The Whole Love - dBpm
FILTER Grade: 87%
By Marty Sartini Garner on September 26, 2011
Yankee Hotel Foxtrot, Wilco’s 2002 LP, was a gamechanger for the erstwhile country-rock group from Chicago. It’s an album born and nurtured in a crucible of deep emotional and physical pain, inter-band tension and worry over an increasingly unstable future. Uncertainty permeates the record. “I’ve got reservations about so many things / But not about you,” Jeff Tweedy famously sings on YHF’s last track, and the record’s release into the post-9/11 market seemed nearly prophetic. Even its brightest moments are tinted manila. “I miss the innocence I’ve known.”
But that was then, before financial success and universal acclaim made being in Wilco one of rock music’s most stable gigs. For those whose worlds still wobbled on their axes, 2009’s Wilco (The Album) seemed like a kind of betrayal. Gone were the nervy guitar-sweats and migraine-induced anxiety, replaced with contentment and conventionality. From its cheeky title to its patronizing dismissal of youthful angst, the album seemed to revel in its own sense of settled adulthood. There were no problems anymore.

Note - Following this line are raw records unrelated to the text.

/-- The engines of a context as an agent (R172, R394). -/
def State.unitAgent (s : State) (ref : CtxRef) (x : Ctx) : Agent := { die := s.dieOf (refCore ref), part := x.part, asid := x.asid, vi := x.vi }

/-- What holds a phase (R162, R168). -/
def Ctx.holdOf (x : Ctx) (id : PhaseId) : Option Hold :=
  match id with
  | .opened n => x.phase.bind fun h => if h.num = n then h.hold else none
  | .own num => (x.task num).bind fun e => e.2.hold
/-- Set what holds a phase. -/
def Ctx.setHold (x : Ctx) (id : PhaseId) (h : Option Hold) : Ctx :=
  match id with
  | .opened n => { x with phase := x.phase.map fun p : Phase => if p.num = n then { p with hold := h } else p }
  | .own num => x.modTask num fun t => { t with hold := h }
def Ctx.release (x : Ctx) (id : PhaseId) : Ctx := x.setHold id none
/-- The phases not committed: the open one and those of tasks. -/
def Ctx.phases (x : Ctx) : List PhaseId :=
  (match x.phase with | some p => [.opened p.num] | none => [])
    ++ ((x.tasks.filter fun e => e.2.phase.isNone && !e.2.committed).map fun e => PhaseId.own e.2.lead).dedup
/-- The phases held for a strand's TRET. -/
def Ctx.heldFor (x : Ctx) (strand : Nat) : List PhaseId := x.phases.filter fun id => x.holdOf id == some (.strand strand)

def Cmd.isMatrix : Cmd → Bool
  | .matrix .. => true
  | _ => false
/-- The joint tag of a QMMA. -/
def Cmd.jointTag : Cmd → Option (Fin 16)
  | .matrix _ _ _ _ _ _ _ t => t
  | _ => none

/-! ## Format words (R316) -/

/-- Width class of a type: K, A row bytes, blocks per row. -/
def tileShape (t : ETy) : Option (Nat × Nat × Nat) :=
  match t with
  | .i8 | .n8 | .e4m3 | .e5m2 | .ta8 => some (64, 64, 2)
  | .e3m2 | .e2m3 | .ta6 => some (64, 48, 2)
  | .i4 | .n4 | .e2m1 => some (128, 64, 4)
  | .bf16 | .f16 => some (32, 64, 1)
  | _ => none

/-- A decoded format word. -/
structure Fmt where
  ta : ETy
  tb : ETy
  xa : Bool
  xb : Bool
  aso : Nat
  bso : Nat
  k : Nat
  rowBytes : Nat
  nb : Nat
  deriving DecidableEq, Repr

/-- A valid format word (R316). -/
def fmtOf (w : Word) : Option Fmt :=
  match ETy.ofCode (w.extractLsb' 0 5), ETy.ofCode (w.extractLsb' 8 5) with
  | some ta, some tb =>
    match tileShape ta with
    | some (k, rb, nb) =>
      let f : Fmt := { ta := ta, tb := tb, xa := w.getLsbD 5, xb := w.getLsbD 13, aso := fld w 31 16, bso := fld w 47 32
                       k := k, rowBytes := rb, nb := nb }
      if tileShape tb = tileShape ta && ta.width == tb.width && fld w 63 48 == 0 && fld w 15 14 == 0 && fld w 7 6 == 0
          && (!f.xa || ta.scalable) && (!f.xb || tb.scalable) && (f.xa || f.aso == 0) && (f.xb || f.bso == 0) then some f else none
    | none => none
  | _, _ => none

But of course there are. The Whole Love, the first LP released on Wilco’s own dBpm label, suggests an adulthood just as fragile in the face of contingency as youth; adulthood, though, remembers its successes.
The record opens with “Art of Almost,” a tense, glitchy track built on stuttering drums and surging bass, speckled with electronics and stabs of upstroked guitar. “Tomorrow / I’ll have all the love I could ever ache,” Tweedy sings. “And I’ll leave almost with you.” The song falls into a breakneck krautrock coda just on the cusp of communion; Nels Cline’s guitar streams out rockets and flares on all sides while Tweedy and multi-instrumentalist Pat Sansone’s straight-legged playing hold down the center. It’s the group’s most explosive song since 2004’s “Spiders (Kidsmoke),” its closest sonic cousin. The track serves as a benchmark for the rest of the album. There is no consummation here, no real sense of finality. Even the narrator of “Capitol City,” whose hum-along melody suggests Randy Newman with a headache, longs unendingly for his country life and remote lover.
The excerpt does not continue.